Chris Arcari, Head of Capital Markets at Hymans Robertson, pointed out that compared with the energy crisis triggered by the 2022 Russia-Ukraine conflict, governments currently have less fiscal room, with both debt burdens and interest costs already higher. This time, the bond market may be less willing to “buy into” such a large-scale fiscal expansion, and at least would require higher real yields as compensation.
Israel carries out large-scale airstrikes on Iran
Regarding the Middle East situation, according to Xinhua News Agency, the Israel Defense Forces issued a statement on March 13 saying that the Israeli military has begun a new round of “large-scale strikes” on infrastructure in Tehran, Iran’s capital.
In addition, according to reports from Iranian media, multiple explosions were heard in western Tehran on the same day.

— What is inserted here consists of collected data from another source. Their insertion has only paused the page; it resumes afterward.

theorem Thread.withHead_rx (i : Instr) (th : Thread) (r : XReg) : (th.withHead i).rx r = th.rx r := by
  unfold Thread.rx; rw [Thread.withHead_x]

theorem Thread.withHead_stepReq (i : Instr) (th : Thread) : (th.withHead i).stepReq = th.stepReq :=
  Thread.withHead_keeps (fun a => a.stepReq = th.stepReq) i th rfl (fun _ _ _ _ h => h) (fun _ h => h)

theorem Thread.enqueue_sys (th : Thread) (pc : Word) (us : List CUnit) (fa : Option Trap) :
    ∃ q, (th.enqueue pc us fa).sys = { th.sys with cseq := q } := by
  unfold Thread.enqueue; split
  · exact ⟨th.sys.cseq, rfl⟩
  · exact ⟨_, rfl⟩

/-- Of the system registers a placed instruction moves CSEQ alone. -/
theorem Thread.withHead_sys (i : Instr) (th : Thread) : ∃ q, (th.withHead i).sys = { th.sys with cseq := q } := by
  refine Thread.withHead_keeps (fun a => ∃ q, a.sys = { th.sys with cseq := q }) i th ⟨th.sys.cseq, rfl⟩ ?_ ?_
  · intro a pc us fa ⟨q, h⟩
    obtain ⟨q', h'⟩ := Thread.enqueue_sys a pc us fa
    exact ⟨q', by rw [h', h]⟩
  · intro a ⟨q, h⟩
    unfold Thread.discard
    split
    · exact ⟨q, h⟩
    · next f l _ => exact ⟨f.seq.setWidth 64, by simp [h]⟩

theorem Thread.withHead_sampOn (i : Instr) (th : Thread) : (th.withHead i).sys.sampOn = th.sys.sampOn := by
  obtain ⟨q, h⟩ := Thread.withHead_sys i th
  rw [h]; rfl

theorem Thread.withHead_inh (i : Instr) (th : Thread) : (th.withHead i).inh = th.inh := by
  obtain ⟨q, h⟩ := Thread.withHead_sys i th
  unfold Thread.inh; rw [h]

theorem State.StrandGo.length {s : State} {t : Nat} {i : Instr} (g : s.StrandGo t i) : t < s.threads.length := by
  have := g.runs; simp only [State.runnable, Bool.and_eq_true, decide_eq_true_eq] at this; exact this.1.1.1

theorem State.atHead_th {s : State} {t : Nat} (i : Instr) (h : t < s.threads.length) : (s.atHead t i).th t = (s.th t).withHead i :=
  State.th_modTh s t _ h

/-- Nothing stands before an instruction that can go: the shared prelude comes to its body. -/
theorem strandIssue_go {s : State} {t : Nat} {i : Instr} {body : State → Nat → Fetched → Out} (g : s.StrandGo t i) :
    strandIssue i s body = body (s.atHead t i) t (s.headOf t i) := by
  have e1 : ((s.atHead t i).th t).engFault = [] := by
    rw [State.atHead_th i g.length]
    exact Thread.withHead_keeps (fun a => a.engFault = []) i _ g.engines (fun _ _ _ _ h => h) (fun _ h => h)
  unfold strandIssue
  rw [if_neg (by simp [g.powered]), g.cur]
  simp only
  rw [if_neg (by simp [g.runs]), if_neg g.kind]
  show (if ((s.atHead t i).th t).engFault ≠ [] then _ else _) = _
  rw [if_neg (by simp [e1])]
  show (if ((s.atHead t i).th t).breaks (s.headOf t i).pc then _ else _) = _
  rw [if_neg (by rw [g.noBreak]; simp)]
  rfl

/-- The lanes of a thread without outstanding convoys have nothing to run. -/
theorem State.catchUp_idle {s : State} {t : Nat} (h : (s.th t).window = []) (k : (s.th t).rdvOpen = false) : s.catchUp t = s := by
  unfold State.catchUp
  split
  · rfl
  · unfold State.drain State.drainLanes
    rw [if_pos (by simp [h, k])]

/-- Where no item holds an error no register does, and there is nothing to clear (04 R111). -/
theorem State.struckX_sound {s : State} (h : s.upsets = []) (t : Nat) (l : List XReg) : s.struckX t l = false := by
  unfold State.struckX State.struck
  simp [h]

theorem State.heal_sound {s : State} (h : s.upsets = []) (f : Upset → Bool) : s.heal f = s := by
  unfold State.heal
  rw [h, List.filter_nil, ← h]

/-- Clearing errors is the same effect on another state: it stops for what it stopped for. -/
theorem Eff.heal_halts (t : Nat) (d : Option XReg) (e : Eff) : (e.heal t d).halts = e.halts := by
  cases e <;> rfl

theorem Eff.heal_ok {s : State} (h : s.upsets = []) (t : Nat) (d : Option XReg) : (Eff.ok s).heal t d = .ok s := by
  cases d <;> simp [Eff.heal, State.heal_sound h]

theorem Eff.heal_jump {s : State} (h : s.upsets = []) (t : Nat) (d : Option XReg) (pc : Word) :
    (Eff.jump s pc).heal t d = .jump s pc := by
  cases d <;> simp [Eff.heal, State.heal_sound h]

theorem Eff.heal_after {s : State} (h : s.upsets = []) (t : Nat) (d : Option XReg) (tr : Trap) (pc : Word) :
    (Eff.after s tr pc).heal t d = .after s tr pc := by
  cases d <;> simp [Eff.heal, State.heal_sound h]

/-- A scalar instruction that can execute at once does so, unless it must halt for its lanes. -/
theorem scalarExec_go {s : State} {t : Nat} {i : Instr} {drain : Bool} {uses : List XReg} {f : State → Nat → Fetched → Eff}
    (g : s.ScalarGo t i drain uses) (hf : (f (s.atHead t i) t (s.headOf t i)).halts = false) :
    scalarExec i s drain uses f = .next (State.settle t (s.headOf t i) ((f (s.atHead t i) t (s.headOf t i)).heal t (scalarDest i uses))) := by
  have e2 : ((s.atHead t i).th t).laneFault = [] := by
    rw [State.atHead_th i g.length]
    exact Thread.withHead_keeps (fun a => a.laneFault = []) i _ g.lanes (fun _ _ _ _ h => h) (fun _ h => h)
  have e3 : ((s.atHead t i).th t).stepReq = false := by
    rw [State.atHead_th i g.length, Thread.withHead_stepReq]; exact g.noStep
  unfold scalarExec
  rw [strandIssue_go g.toStrandGo]
  simp only
  rw [if_neg (by simp [g.fetched])]
  have hc : (if (s.atHead t i).mustWait t drain uses = true ∨ ((s.atHead t i).th t).stepReq = true then (s.atHead t i).catchUp t
      else s.atHead t i) = s.atHead t i := by
    rw [if_neg (by simp [g.ready, e3])]
  simp only [hc]
  rw [if_neg (by simp [e2]), if_neg (by simp [g.ready]), if_neg (by rw [State.struckX_sound (s := s.atHead t i) g.sound]; simp),
    if_pos (by rw [Eff.heal_halts, hf]; simp)]

/-- The same for an instruction that halts, once its lanes have nothing to run. -/
theorem scalarExec_halts {s : State} {t : Nat} {i : Instr} {drain : Bool} {uses : List XReg} {f : State → Nat → Fetched → Eff}
    (g : s.ScalarGo t i drain uses) (hw : (s.th t).window = []) (hr : (s.th t).rdvOpen = false) :
    scalarExec i s drain uses f = .next (State.settle t (s.headOf t i) ((f (s.atHead t i) t (s.headOf t i)).heal t (scalarDest i uses))) := by
  have e2 : ((s.atHead t i).th t).laneFault = [] := by
    rw [State.atHead_th i g.length]
    exact Thread.withHead_keeps (fun a => a.laneFault = []) i _ g.lanes (fun _ _ _ _ h => h) (fun _ h => h)
  have e3 : ((s.atHead t i).th t).stepReq = false := by
    rw [State.atHead_th i g.length, Thread.withHead_stepReq]; exact g.noStep
  have idle : (s.atHead t i).catchUp t = s.atHead t i := by
    apply State.catchUp_idle <;> rw [State.atHead_th i g.length]
    · exact Thread.withHead_keeps (fun a => a.window = []) i _ hw (fun _ _ _ _ h => h) (fun _ h => h)
    · exact Thread.withHead_keeps (fun a => a.rdvOpen = false) i _ hr (fun _ _ _ _ h => h) (fun _ h => h)
  unfold scalarExec
  rw [strandIssue_go g.toStrandGo]
  simp only
  rw [if_neg (by simp [g.fetched])]
  have hc : (if (s.atHead t i).mustWait t drain uses = true ∨ ((s.atHead t i).th t).stepReq = true then (s.atHead t i).catchUp t
      else s.atHead t i) = s.atHead t i := by
    rw [if_neg (by simp [g.ready, e3])]
  simp only [hc]
  rw [if_neg (by simp [e2]), if_neg (by simp [g.ready]), if_neg (by rw [State.struckX_sound (s := s.atHead t i) g.sound]; simp)]
  simp only [idle]
  split
  · rfl
  · rw [if_neg (by simp [e2])]

/-! ### The retired convoy (02 R45) -/

theorem Thread.discard_still (th : Thread) : th.discard.sys.sampcfg = th.sys.sampcfg := by
  unfold Thread.discard; cases th.queue <;> rfl

/-- Retiring a convoy keeps sampling as it is, and the debugger's request. -/
theorem Thread.issueScalar_sampOn (th : Thread) (f : Fetched) (pc : Word) : (th.issueScalar f pc).sys.sampOn = th.sys.sampOn := by
  have h1 : th.clearSkip.sys.sampcfg = th.sys.sampcfg := by unfold Thread.clearSkip; split <;> rfl
  have h2 : (th.clearSkip.leave f pc).sys.sampcfg = th.clearSkip.sys.sampcfg := by
    unfold Thread.leave; simp only; split
    · rfl
    · exact Thread.discard_still _
  show getBit (th.clearSkip.leave f pc).sys.sampcfg 0 = getBit th.sys.sampcfg 0
  rw [h2, h1]

theorem Thread.issueScalar_stepReq (th : Thread) (f : Fetched) (pc : Word) : (th.issueScalar f pc).stepReq = th.stepReq := by
  show (th.clearSkip.leave f pc).stepReq = _
  unfold Thread.leave Thread.clearSkip
  simp only
  split <;> split <;> rfl

theorem Thread.issueScalar_x (th : Thread) (f : Fetched) (pc : Word) : (th.issueScalar f pc).x = th.x := by
  show (th.clearSkip.leave f pc).x = _
  unfold Thread.leave Thread.clearSkip
  simp only
  split <;> split <;> rfl

/-- A convoy retired by a quiet thread: its queue, PC and commit pointers change, and clocks and counters. -/
theorem State.settle_retires (s : State) (t : Nat) (f : Fetched) (pc : Word) (q : s.Quiet t) :
    s.Retired t f pc (((s.finish t f pc).stepTrap t f).tock t) := by
  obtain ⟨hl, hs, hr, _⟩ := q
  have e1 : (s.modTh t fun th => th.issueScalar f pc).th t = (s.th t).issueScalar f pc := State.th_modTh s t _ hl
  have h1 : State.Same (s.modTh t fun th => th.issueScalar f pc) (s.finish t f pc) := by
    unfold State.finish State.countScalar
    have hc := State.count_same (s.modTh t fun th => th.issueScalar f pc) t 0x004 1
    refine hc.trans (State.convoyDone_same _ _ _ _ ?_)
    rw [Thread.sampOn_of_still (hc.th t), e1, Thread.issueScalar_sampOn, hs]
  have h2 : ((s.finish t f pc).th t).stepReq = false := by
    rw [Thread.stepReq_of_still (h1.th t), e1, Thread.issueScalar_stepReq, hr]
  have h3 : (s.finish t f pc).stepTrap t f = s.finish t f pc := by
    unfold State.stepTrap; rw [if_neg (by simp [h2])]
  unfold State.Retired
  rw [h3]
  exact h1.trans (State.tock_same _ t)

/-- A scalar instruction that answers `ok`. -/
theorem scalarExec_ok {s s2 : State} {t : Nat} {i : Instr} {drain : Bool} {uses : List XReg} {f : State → Nat → Fetched → Eff}
    (g : s.ScalarGo t i drain uses) (hf : f (s.atHead t i) t (s.headOf t i) = .ok s2) (q : s2.Quiet t) :
    Gives (scalarExec i s drain uses f) (s2.Retired t (s.headOf t i) (s.headOf t i).next) := by
  refine ⟨_, scalarExec_go g (by rw [hf]; rfl), ?_⟩
  rw [hf, Eff.heal_ok q.2.2.2]
  exact State.settle_retires s2 t _ _ q

/-- A scalar instruction that answers `jump`. -/
theorem scalarExec_jump {s s2 : State} {t : Nat} {i : Instr} {drain : Bool} {uses : List XReg} {f : State → Nat → Fetched → Eff} {pc : Word}
    (g : s.ScalarGo t i drain uses) (hf : f (s.atHead t i) t (s.headOf t i) = .jump s2 pc) (q : s2.Quiet t) :
    Gives (scalarExec i s drain uses f) (s2.Retired t (s.headOf t i) pc) := by
  refine ⟨_, scalarExec_go g (by rw [hf]; rfl), ?_⟩
  rw [hf, Eff.heal_jump q.2.2.2]
  exact State.settle_retires s2 t _ _ q

/-- A retired state agrees with the state it comes from in the registers of its thread. -/
theorem State.Retired.rx {s2 b : State} {t : Nat} {f : Fetched} {pc : Word} (h : s2.Retired t f pc b) (hl : t < s2.threads.length)
    (r : XReg) : (b.th t).rx r = (s2.th t).rx r := by
  rw [Thread.rx_of_still (State.Same.th h t), State.th_modTh s2 t _ hl]
  unfold Thread.rx; rw [Thread.issueScalar_x]

/-- Placing an instruction keeps a thread quiet. -/
theorem State.atHead_quiet {s : State} {t : Nat} (i : Instr) (hl : t < s.threads.length) (hs : (s.th t).sys.sampOn = false)
    (hr : (s.th t).stepReq = false) (hu : s.upsets = []) (f : Thread → Thread)
    (h : ∀ th, (f th).sys.sampOn = th.sys.sampOn ∧ (f th).stepReq = th.stepReq) : ((s.atHead t i).modTh t f).Quiet t := by
  have hl2 : t < (s.atHead t i).threads.length := by unfold State.atHead; simpa using hl
  refine ⟨by simpa using hl2, ?_, ?_, hu⟩
  · rw [State.th_modTh _ t _ hl2, (h _).1, State.atHead_th i hl, Thread.withHead_sampOn, hs]
  · rw [State.th_modTh _ t _ hl2, (h _).2, State.atHead_th i hl, Thread.withHead_stepReq, hr]

/-- An instruction whose effect is one register of the thread's registers. -/
theorem regEff_result {i : Instr} {uses : List XReg} {xd : XReg} {v : Thread → Word}
    (he : ∀ s, exec i s = scalarExec i s false uses (regEff xd v)) (hv : ∀ th : Thread, v (th.withHead i) = v th) :
    RegResult i uses xd v := by
  intro s t g hs
  have hl := g.length
  have e : v ((s.atHead t i).th t) = v (s.th t) := by rw [State.atHead_th i hl, hv]
  have hm : ((s.atHead t i).modTh t fun th => th.wx xd (v th)) = (s.atHead t i).modTh t fun th => th.wx xd (v (s.th t)) := by
    unfold State.modTh State.atHead State.modTh
    congr 1
    apply List.ext_getElem?
    intro j
    simp only [List.getElem?_modify]
    by_cases ej : t = j
    · subst ej
      have : (s.threads[t]?) = some (s.th t) := by
        unfold State.th; simp [List.getD_eq_getElem?_getD, hl]
      simp [this, hv]
    · simp [ej]
  have q : ((s.atHead t i).modTh t fun th => th.wx xd (v (s.th t))).Quiet t :=
    State.atHead_quiet i hl hs g.noStep g.sound _ fun th => ⟨by rw [Thread.wx_sys], Thread.wx_stepReq _ _ _⟩
  rw [he]
  obtain ⟨b, hb, hr⟩ := scalarExec_ok (f := regEff xd v) g (s2 := (s.atHead t i).modTh t fun th => th.wx xd (v (s.th t)))
    (by unfold regEff; rw [hm]) q
  refine ⟨b, hb, hr, fun r => ?_⟩
  have hl2 : t < (s.atHead t i).threads.length := by unfold State.atHead; simpa using hl
  rw [hr.rx q.1, State.th_modTh _ t _ hl2, Thread.rx_wx, State.atHead_th i hl, Thread.withHead_rx]

end Sys2Proof.Machine
end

In the morning of March 13 local time, the Israel Defense Forces released a statement saying that over the past day, the Israeli Air Force dispatched dozens of fighter jets to carry out 20 large-scale airstrikes on western and central Iran, striking more than 200 Iranian targets. These included ballistic missile launch installations, air defense systems, and weapons production facilities.
The Israeli military said that since the start of its strike campaign against Iran at the end of February, the Israeli Air Force has carried out hundreds of airstrikes on Iranian targets in order to weaken Iran’s capability to conduct missile attacks against Israeli territory.
With the Strait of Hormuz blockade layered on top of the Middle East conflict’s impact, Goldman Sachs expects Brent crude oil’s average price in March to break into three digits. At the same time, it warned that prices may gradually fall back in the second half of the year.
According to Reuters, Goldman Sachs said on Friday (March 13) that, affected by the Iran war, damage to Middle Eastern energy infrastructure, and disruptions to transportation through the Strait of Hormuz, it expects Brent crude oil’s average price in March to exceed $100 per barrel, while the April average will fall to $85.
Although oil prices may face upward pressure in the near term, Goldman Sachs is relatively cautious about its full-year price outlook. If disruptions to oil flows do not worsen further, it expects Brent crude oil prices to gradually decline to the low $70 range by the end of the year.
As of 16:20 Beijing time on the 13th, Brent crude oil futures were up 1.71%, at $102.18 per barrel, with this week’s cumulative gain exceeding 8%. WTI crude oil futures were up 1.79%, at $97.46 per barrel, with this week’s cumulative gain exceeding 7%.